● What to do: Write out the entries below exactly. End with the line that contains "matrix (R191). -/".

=== Begin Enclosure ===

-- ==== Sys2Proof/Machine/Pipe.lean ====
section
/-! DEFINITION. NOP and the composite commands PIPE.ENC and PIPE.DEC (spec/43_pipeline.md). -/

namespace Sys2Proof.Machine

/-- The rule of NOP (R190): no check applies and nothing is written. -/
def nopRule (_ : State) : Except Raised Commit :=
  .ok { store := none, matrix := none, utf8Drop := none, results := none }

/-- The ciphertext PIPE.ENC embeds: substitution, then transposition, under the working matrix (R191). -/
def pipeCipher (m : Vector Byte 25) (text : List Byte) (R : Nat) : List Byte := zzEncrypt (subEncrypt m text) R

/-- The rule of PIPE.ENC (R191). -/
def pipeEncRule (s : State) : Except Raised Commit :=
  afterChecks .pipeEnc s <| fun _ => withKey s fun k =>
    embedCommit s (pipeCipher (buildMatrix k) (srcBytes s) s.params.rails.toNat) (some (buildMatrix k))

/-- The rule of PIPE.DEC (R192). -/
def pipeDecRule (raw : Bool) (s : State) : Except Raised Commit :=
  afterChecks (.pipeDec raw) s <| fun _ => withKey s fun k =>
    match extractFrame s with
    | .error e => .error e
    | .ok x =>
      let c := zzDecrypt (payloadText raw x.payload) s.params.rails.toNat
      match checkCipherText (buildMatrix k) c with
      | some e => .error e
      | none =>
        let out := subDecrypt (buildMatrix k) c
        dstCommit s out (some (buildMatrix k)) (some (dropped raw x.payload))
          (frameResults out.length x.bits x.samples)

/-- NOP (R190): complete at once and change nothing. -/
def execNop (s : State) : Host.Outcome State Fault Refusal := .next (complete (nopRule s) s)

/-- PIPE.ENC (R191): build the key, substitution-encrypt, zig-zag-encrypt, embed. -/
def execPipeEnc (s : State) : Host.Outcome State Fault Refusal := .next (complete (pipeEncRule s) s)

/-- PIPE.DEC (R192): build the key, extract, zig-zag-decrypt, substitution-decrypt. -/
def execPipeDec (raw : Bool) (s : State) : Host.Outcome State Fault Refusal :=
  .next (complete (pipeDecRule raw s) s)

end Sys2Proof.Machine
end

=== End Enclosure ===

● Expected answer:
-- ==== Sys2Proof/Machine/Pipe.lean ====
section
/-! DEFINITION. NOP and the composite commands PIPE.ENC and PIPE.DEC (spec/43_pipeline.md). -/

namespace Sys2Proof.Machine

/-- The rule of NOP (R190): no check applies and nothing is written. -/
def nopRule (_ : State) : Except Raised Commit :=
  .ok { store := none, matrix := none, utf8Drop := none, results := none }

/-- The ciphertext PIPE.ENC embeds: substitution, then transposition, under the working matrix (R191). -/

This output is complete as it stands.